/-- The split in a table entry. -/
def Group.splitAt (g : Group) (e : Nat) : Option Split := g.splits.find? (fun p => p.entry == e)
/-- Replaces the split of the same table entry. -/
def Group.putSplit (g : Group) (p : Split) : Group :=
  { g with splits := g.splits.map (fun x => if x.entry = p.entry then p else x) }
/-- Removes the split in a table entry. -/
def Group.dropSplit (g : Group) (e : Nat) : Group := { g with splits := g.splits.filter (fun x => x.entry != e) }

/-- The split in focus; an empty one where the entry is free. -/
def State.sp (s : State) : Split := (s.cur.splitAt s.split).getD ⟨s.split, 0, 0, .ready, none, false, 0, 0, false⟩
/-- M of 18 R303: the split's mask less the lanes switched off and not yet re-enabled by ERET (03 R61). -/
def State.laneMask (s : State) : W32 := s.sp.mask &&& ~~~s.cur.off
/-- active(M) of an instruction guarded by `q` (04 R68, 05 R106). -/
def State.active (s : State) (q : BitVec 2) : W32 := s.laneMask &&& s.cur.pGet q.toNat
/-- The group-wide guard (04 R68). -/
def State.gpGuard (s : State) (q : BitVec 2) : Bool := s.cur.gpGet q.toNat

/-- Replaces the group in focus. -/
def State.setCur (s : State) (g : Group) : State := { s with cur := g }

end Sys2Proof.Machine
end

---+---

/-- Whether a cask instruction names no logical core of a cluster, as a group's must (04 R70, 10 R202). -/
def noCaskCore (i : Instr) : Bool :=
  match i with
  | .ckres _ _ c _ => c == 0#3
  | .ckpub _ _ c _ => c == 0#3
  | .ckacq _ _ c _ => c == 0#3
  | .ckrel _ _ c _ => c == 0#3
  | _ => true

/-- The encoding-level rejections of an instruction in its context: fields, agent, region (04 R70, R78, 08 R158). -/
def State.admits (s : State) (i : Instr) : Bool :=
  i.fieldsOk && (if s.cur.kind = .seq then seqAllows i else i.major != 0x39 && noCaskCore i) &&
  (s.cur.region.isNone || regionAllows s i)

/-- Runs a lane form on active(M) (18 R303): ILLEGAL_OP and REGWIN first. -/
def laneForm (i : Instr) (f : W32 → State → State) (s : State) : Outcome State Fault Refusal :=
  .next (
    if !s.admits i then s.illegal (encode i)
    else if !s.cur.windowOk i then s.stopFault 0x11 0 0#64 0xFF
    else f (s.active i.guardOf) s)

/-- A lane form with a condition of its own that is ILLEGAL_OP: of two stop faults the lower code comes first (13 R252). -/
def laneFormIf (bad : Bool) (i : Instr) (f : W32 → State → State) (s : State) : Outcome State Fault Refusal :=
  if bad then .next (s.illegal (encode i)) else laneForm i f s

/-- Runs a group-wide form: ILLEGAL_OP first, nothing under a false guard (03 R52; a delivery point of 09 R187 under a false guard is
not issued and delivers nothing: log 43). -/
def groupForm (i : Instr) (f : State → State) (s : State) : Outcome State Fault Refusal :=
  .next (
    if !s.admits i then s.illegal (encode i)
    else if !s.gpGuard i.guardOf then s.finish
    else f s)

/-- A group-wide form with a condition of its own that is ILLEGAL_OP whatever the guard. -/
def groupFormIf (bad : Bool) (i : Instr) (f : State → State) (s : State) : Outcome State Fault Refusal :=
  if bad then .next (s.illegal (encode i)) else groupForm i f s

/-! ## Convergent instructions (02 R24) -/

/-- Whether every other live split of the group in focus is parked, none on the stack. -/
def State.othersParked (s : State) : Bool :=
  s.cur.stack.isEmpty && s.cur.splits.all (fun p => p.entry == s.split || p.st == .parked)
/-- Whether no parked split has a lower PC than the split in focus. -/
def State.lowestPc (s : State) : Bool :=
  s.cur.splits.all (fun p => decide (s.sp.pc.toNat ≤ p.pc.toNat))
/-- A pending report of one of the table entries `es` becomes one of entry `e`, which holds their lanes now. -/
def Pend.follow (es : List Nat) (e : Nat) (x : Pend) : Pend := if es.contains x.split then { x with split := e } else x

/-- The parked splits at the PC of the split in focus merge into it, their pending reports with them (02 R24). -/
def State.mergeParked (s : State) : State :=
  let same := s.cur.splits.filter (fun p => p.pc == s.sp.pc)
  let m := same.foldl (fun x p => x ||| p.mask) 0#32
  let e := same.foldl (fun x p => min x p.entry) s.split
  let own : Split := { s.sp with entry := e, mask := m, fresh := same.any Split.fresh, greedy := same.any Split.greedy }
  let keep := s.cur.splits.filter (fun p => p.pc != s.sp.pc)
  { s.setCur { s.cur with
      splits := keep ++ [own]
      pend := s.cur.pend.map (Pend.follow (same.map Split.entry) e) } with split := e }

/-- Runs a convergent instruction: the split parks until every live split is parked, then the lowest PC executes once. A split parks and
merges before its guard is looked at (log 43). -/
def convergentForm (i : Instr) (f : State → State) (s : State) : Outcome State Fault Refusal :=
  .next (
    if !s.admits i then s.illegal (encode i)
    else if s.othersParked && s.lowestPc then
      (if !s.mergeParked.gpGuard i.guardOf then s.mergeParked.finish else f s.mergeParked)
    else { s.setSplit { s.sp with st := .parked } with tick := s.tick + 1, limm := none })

---+---

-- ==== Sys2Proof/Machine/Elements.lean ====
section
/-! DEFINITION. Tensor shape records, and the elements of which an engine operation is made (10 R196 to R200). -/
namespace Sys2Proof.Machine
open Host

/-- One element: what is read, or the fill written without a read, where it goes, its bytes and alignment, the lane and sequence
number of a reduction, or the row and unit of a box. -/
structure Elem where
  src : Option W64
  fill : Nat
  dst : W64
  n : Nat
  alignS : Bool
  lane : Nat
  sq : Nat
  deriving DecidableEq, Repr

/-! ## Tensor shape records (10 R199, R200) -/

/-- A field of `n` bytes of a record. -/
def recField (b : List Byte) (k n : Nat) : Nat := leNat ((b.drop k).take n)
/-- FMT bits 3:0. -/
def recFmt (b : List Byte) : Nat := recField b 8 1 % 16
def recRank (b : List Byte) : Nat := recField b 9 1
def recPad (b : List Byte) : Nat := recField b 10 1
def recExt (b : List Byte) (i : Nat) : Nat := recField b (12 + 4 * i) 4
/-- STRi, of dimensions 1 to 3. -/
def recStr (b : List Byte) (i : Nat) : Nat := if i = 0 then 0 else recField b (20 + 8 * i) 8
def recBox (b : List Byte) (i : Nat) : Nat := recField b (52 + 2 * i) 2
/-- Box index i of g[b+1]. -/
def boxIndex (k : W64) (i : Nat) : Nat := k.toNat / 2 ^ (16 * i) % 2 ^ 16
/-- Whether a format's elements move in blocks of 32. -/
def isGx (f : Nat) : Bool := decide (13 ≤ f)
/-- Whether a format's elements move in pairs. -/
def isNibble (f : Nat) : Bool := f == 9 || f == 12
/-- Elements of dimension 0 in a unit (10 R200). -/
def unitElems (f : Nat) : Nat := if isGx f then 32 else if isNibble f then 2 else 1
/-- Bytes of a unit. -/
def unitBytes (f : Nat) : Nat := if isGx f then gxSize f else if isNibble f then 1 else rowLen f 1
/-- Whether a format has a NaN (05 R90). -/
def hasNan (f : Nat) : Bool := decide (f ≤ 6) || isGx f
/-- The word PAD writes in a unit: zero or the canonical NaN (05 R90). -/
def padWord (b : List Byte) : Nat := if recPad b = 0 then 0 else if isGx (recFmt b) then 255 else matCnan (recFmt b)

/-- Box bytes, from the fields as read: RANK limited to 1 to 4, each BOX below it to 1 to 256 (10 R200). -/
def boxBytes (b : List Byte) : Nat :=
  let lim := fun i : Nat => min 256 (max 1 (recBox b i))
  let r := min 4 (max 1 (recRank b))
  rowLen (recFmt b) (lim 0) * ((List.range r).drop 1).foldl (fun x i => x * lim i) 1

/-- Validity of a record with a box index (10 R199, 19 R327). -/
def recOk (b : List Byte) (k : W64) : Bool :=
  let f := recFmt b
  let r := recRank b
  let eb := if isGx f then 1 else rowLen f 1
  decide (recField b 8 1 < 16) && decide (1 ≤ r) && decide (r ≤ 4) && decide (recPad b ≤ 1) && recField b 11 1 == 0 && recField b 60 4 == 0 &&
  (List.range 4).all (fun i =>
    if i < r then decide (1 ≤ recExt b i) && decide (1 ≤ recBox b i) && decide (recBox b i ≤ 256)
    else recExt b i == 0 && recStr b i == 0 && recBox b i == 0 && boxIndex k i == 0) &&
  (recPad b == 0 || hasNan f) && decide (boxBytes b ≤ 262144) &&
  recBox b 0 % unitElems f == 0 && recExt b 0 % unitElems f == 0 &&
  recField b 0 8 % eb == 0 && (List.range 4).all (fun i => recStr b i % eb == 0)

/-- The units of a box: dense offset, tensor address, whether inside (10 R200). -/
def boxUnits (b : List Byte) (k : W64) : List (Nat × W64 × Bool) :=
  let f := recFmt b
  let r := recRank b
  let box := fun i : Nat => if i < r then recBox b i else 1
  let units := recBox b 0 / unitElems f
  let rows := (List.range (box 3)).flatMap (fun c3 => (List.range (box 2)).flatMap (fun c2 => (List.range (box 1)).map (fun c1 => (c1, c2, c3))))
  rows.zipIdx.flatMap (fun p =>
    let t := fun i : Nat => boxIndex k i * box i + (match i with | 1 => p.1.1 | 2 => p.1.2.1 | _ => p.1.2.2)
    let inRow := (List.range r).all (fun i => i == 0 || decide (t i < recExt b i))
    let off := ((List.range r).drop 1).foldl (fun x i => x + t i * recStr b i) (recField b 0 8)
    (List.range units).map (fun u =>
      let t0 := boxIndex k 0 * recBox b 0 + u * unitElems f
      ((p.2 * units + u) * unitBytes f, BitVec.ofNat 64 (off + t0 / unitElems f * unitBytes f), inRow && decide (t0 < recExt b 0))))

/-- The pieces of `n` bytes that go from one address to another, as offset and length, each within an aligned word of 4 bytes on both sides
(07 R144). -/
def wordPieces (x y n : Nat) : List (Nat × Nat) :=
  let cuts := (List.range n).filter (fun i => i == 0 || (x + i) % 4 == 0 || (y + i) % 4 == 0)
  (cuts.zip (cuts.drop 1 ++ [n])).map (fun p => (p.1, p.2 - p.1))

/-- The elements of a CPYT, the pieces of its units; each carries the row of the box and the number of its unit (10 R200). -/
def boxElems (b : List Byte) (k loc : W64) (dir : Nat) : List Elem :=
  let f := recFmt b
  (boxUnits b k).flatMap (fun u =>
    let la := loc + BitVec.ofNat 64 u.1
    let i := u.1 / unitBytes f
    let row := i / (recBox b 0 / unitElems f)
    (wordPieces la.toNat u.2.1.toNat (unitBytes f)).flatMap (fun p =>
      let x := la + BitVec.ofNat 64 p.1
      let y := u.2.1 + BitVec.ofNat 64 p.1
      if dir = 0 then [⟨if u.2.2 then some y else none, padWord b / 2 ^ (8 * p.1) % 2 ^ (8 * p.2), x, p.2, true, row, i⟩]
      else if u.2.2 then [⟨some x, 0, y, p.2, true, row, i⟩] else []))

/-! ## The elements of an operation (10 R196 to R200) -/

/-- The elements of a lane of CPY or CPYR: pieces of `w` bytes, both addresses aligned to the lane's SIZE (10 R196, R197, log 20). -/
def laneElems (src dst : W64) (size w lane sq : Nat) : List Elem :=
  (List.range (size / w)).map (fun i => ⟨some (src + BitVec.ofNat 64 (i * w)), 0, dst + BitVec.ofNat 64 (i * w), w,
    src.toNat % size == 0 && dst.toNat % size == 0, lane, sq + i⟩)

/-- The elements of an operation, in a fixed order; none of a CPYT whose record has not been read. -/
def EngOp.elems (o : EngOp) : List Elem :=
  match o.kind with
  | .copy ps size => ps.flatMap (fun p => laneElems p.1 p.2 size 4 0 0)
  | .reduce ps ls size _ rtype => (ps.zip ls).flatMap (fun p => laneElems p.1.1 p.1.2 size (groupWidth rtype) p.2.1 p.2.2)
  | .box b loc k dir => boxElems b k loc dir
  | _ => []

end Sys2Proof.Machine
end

---+---

Problem statement
Look through the entries above and find each line where the word "setCur" occurs; copy those lines.

Exercise solution
def State.setCur (s : State) (g : Group) : State := { s with cur := g }
  { s.setCur { s.cur with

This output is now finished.